*** Information supplied ***
-- ==== Sys2Proof/Machine/Fetch.lean ====
section
/-! DEFINITION. Fetching an instruction's bytes, the exceptions of a word that is no instruction, and what is done after an
instruction (spec/20_memory.md R411, spec/60_exceptions.md R2023, R2034, R2055, spec/61_debug.md R2210 to R2225). -/

namespace Sys2Proof.Machine

/-- A fault on the first fetch of a handler: MCSR[EXCP_ERR] with the address, and an error report machine check (R2055). -/
def State.handlerFault (s : State) (extra address : Word) (effective : Bool) : State :=
  (s.asyncCheck (oneBit 4 ||| extra) address effective).errorReport (oneBit 15)

/-- Instruction TLB error for address ea; `second` says it is the second half of a 32-bit VLE instruction (R2034). -/
def State.instrTlbError (s : State) (ea : Word) (second : Bool) : State :=
  if s.firstFetch then s.handlerFault 0 ea true
  else ((s.setEsr (when second (oneBit 30))).loadMissMas (bit s.msr 26) ea).raise 14

/-- Instruction storage interrupt with the ESR cause bits given; `real` is the real address of the fetch (R2023). -/
def State.instrStorage (s : State) (cause real : Word) : State :=
  if s.firstFetch then s.handlerFault 0 real false
  else (s.setEsr (cause ||| s.vlemi)).raise 3

/-- A bus or cache error on the fetch (R2050, R2052, R2055). -/
def State.fetchError (s : State) (async address : Word) : State :=
  if s.firstFetch && bit async 27 then s.handlerFault async address false
  else (s.asyncCheck async address false).errorReport (oneBit 15)

/-- The bytes of the instruction at pc and the kind of its page; or the state after the exception its fetch raised; or a
stop. -/
inductive Fetched where
  | bytes (bs : List Byte) (page : Page) (s : State)
  | raised (s : State)
  | stop (f : Fault)

/-- Go on with fetched bytes. -/
def Fetch.andThen (x : Fetch) (f : List Byte → State → Fetched) : Fetched :=
  match x with
  | .bytes bs s => f bs s
  | .check async address s => .raised (s.fetchError async address)
  | .stop e => .stop e

/-- The second half word of a 32-bit VLE instruction, which may lie in the next page (R411 step 3). A lookup that hits more
than one TLB entry, for the first page or the second, has free attributes and raises no exception
(spec/11_state_mmu_cache.md R206), so the page kinds are compared only where each lookup hits one entry
(assumption log entry 24). -/
def State.fetchSecond (s : State) (m : Mapping) (first : List Byte) : Fetched :=
  let a := s.pc + 2
  if m.samePage s.pc a then
    (s.fetchBytes a (m.real a) 2 m.entry).andThen fun bs t => .bytes (first ++ bs) .vle t
  else match s.lookup (bit s.msr 26) a with
    | none => .raised (s.instrTlbError a true)
    | some m2 =>
      let t := s.usedMapping m2
      if !m2.mayExecute s.userMode then .raised (t.instrStorage 0 (m2.real a))
      else if !m.multi && !m2.multi && (!m2.entry.vle || m2.entry.e) then .raised (t.instrStorage (oneBit 14) (m2.real a))
      else (t.fetchBytes a (m2.real a) 2 m2.entry).andThen fun bs u => .bytes (first ++ bs) .vle u

/-- The instruction fetch of R411. A fetch that hits more than one TLB entry raises no exception
(spec/11_state_mmu_cache.md R206): at an odd half word it reads the aligned word of its free address. -/
def State.fetch (s : State) : Fetched :=
  match s.lookup (bit s.msr 26) s.pc with
  | none => .raised (s.instrTlbError s.pc false)
  | some m =>
    let t := { s.usedMapping m with cur.vle := m.entry.vle }
    let real := m.real s.pc
    if !m.mayExecute s.userMode then .raised (t.instrStorage 0 real)
    else if !m.entry.vle then
      if bit s.pc 30 && !m.multi then .raised (t.instrStorage (oneBit 30) real)
      else
        let a := if m.multi then clearLow s.pc 2 else s.pc
        (t.fetchBytes a (m.real a) 4 m.entry).andThen fun bs u => .bytes (inOrder m.entry.e bs) .bookE u
    else if m.entry.e && !m.multi then .raised (t.instrStorage (oneBit 14) real)
    else (t.fetchBytes s.pc real 2 m.entry).andThen fun bs u =>
      if isLongVle (ofBytes bs |>.setWidth 16) then u.fetchSecond m bs else .bytes bs .vle u

/-- The exception of a word that is no instruction (spec/30_encoding.md R560 to R575, spec/45_efpu_scalar.md R1190). -/
def State.reject (s : State) (r : Reject) : Host.Outcome State Fault Refusal :=
  match r with
  | .illegal => .next s.illegal
  | .unimplemented => .next (s.unimplemented false)
  | .floatingPoint => .next (if bit s.msr 18 then s.unimplemented true else s.fpUnavailable)
  | .doublePrecision => .next (if s.speOn then s.unimplemented false else s.speUnavailable)
  | .vleOutside => .refused .vleOutsideSpecification
  | .truncated => .refused .vleOutsideSpecification

/-- The instruction address compare hits of the instruction at pc; for a fetch that misses in the TLB a Book E page is
assumed (spec/61_debug.md R2210). -/
def State.withIacHits (s : State) : State :=
  let vle := match s.lookup (bit s.msr 26) s.pc with
    | none => false
    | some m => m.entry.vle
  { s with cur.vle := vle, cur.iacHits := iacHits s.dbg s.msr s.pc vle }

/-- The events recorded after an instruction: data address compares and instruction complete. `before` is the state the
instruction ran in (spec/61_debug.md R2211, R2212). DBCR0[ICMP] and DBCR0[IDM] count as they were before it, so an mtspr to
DBCR0 that clears one of them while MSR[DE] = 1 still records ICMP; R2212 fixes which MSR[DE] counts and names only
instructions that set the bits. An instruction that itself clears MSR[DE] (mtmsr, or a return that loads DE = 0) records ICMP
without IDE, and the interrupt waits until MSR[DE] is 1 again, as R2205 has it: R2212 says that the interrupt is taken after the
instruction, and does not name the case (DESIGN CHOICE, both, assumption log entry 42, unsafe). -/
def State.postEvents (s before : State) : State :=
  let d := before.dbg
  let done := s.cur.executed && !s.cur.suppressed
  let dac := if done then dacEventsAll d before.msr s.cur.iacHits s.cur.accesses else 0
  let icmp := when (done && bit before.msr 22 && bit d.dbcr0 4) (oneBit 4)
  let ide := when (dac != 0 && !bit before.msr 22) (oneBit 0) ||| when (icmp != 0 && s.cur.efpRound) (oneBit 0)
  if bit d.dbcr0 1 && (dac ||| icmp) != 0 then
    { s with dbg.dbsr := s.dbg.dbsr ||| dac ||| icmp ||| ide ||| when s.cur.vle (oneBit 27) }
  else s

/-- The end of a step: events after the instruction, the counters, the bus requests, the watchpoints. `before` is the state
the instruction ran in. -/
def State.finish (s before : State) : State :=
  let t := (s.postEvents before).countEvents before.dbg (bit before.msr 22) (instructionEvents before.dbg before.msr s.cur)
  { t with outputs := t.outputs ++ t.cur.signals ++ t.watchpoints before.dbg before.msr }

/-- The end of a step, for an outcome. -/
def finishOutcome (before : State) (o : Host.Outcome State Fault Refusal) : Host.Outcome State Fault Refusal :=
  match o with
  | .next s => .next (s.finish before)
  | .fault f => .fault f
  | .refused r => .refused r

/-- The beginning of a step: the record of the current instruction and the outputs cleared, inputs left from the last
step and host events delivered, pin levels applied. -/
def State.begin (s : State) : State := { s with cur := Current.idle, outputs := [] }.settle.deliver.pinLevels

end Sys2Proof.Machine
end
*** End of Information supplied ***
What you should do: All lines in the listing above from the line containing "the state the" to the line containing "r => .refused r", inclusive, should be retyped exactly; no other lines should appear.

Answer:
/-- The events recorded after an instruction: data address compares and instruction complete. `before` is the state the
instruction ran in (spec/61_debug.md R2211, R2212). DBCR0[ICMP] and DBCR0[IDM] count as they were before it, so an mtspr to
DBCR0 that clears one of them while MSR[DE] = 1 still records ICMP; R2212 fixes which MSR[DE] counts and names only
instructions that set the bits. An instruction that itself clears MSR[DE] (mtmsr, or a return that loads DE = 0) records ICMP
without IDE, and the interrupt waits until MSR[DE] is 1 again, as R2205 has it: R2212 says that the interrupt is taken after the
instruction, and does not name the case (DESIGN CHOICE, both, assumption log entry 42, unsafe). -/
def State.postEvents (s before : State) : State :=
  let d := before.dbg
  let done := s.cur.executed && !s.cur.suppressed
  let dac := if done then dacEventsAll d before.msr s.cur.iacHits s.cur.accesses else 0
  let icmp := when (done && bit before.msr 22 && bit d.dbcr0 4) (oneBit 4)
  let ide := when (dac != 0 && !bit before.msr 22) (oneBit 0) ||| when (icmp != 0 && s.cur.efpRound) (oneBit 0)
  if bit d.dbcr0 1 && (dac ||| icmp) != 0 then
    { s with dbg.dbsr := s.dbg.dbsr ||| dac ||| icmp ||| ide ||| when s.cur.vle (oneBit 27) }
  else s

/-- The end of a step: events after the instruction, the counters, the bus requests, the watchpoints. `before` is the state
the instruction ran in. -/
def State.finish (s before : State) : State :=
  let t := (s.postEvents before).countEvents before.dbg (bit before.msr 22) (instructionEvents before.dbg before.msr s.cur)
  { t with outputs := t.outputs ++ t.cur.signals ++ t.watchpoints before.dbg before.msr }

/-- The end of a step, for an outcome. -/
def finishOutcome (before : State) (o : Host.Outcome State Fault Refusal) : Host.Outcome State Fault Refusal :=
  match o with
  | .next s => .next (s.finish before)
  | .fault f => .fault f
  | .refused r => .refused r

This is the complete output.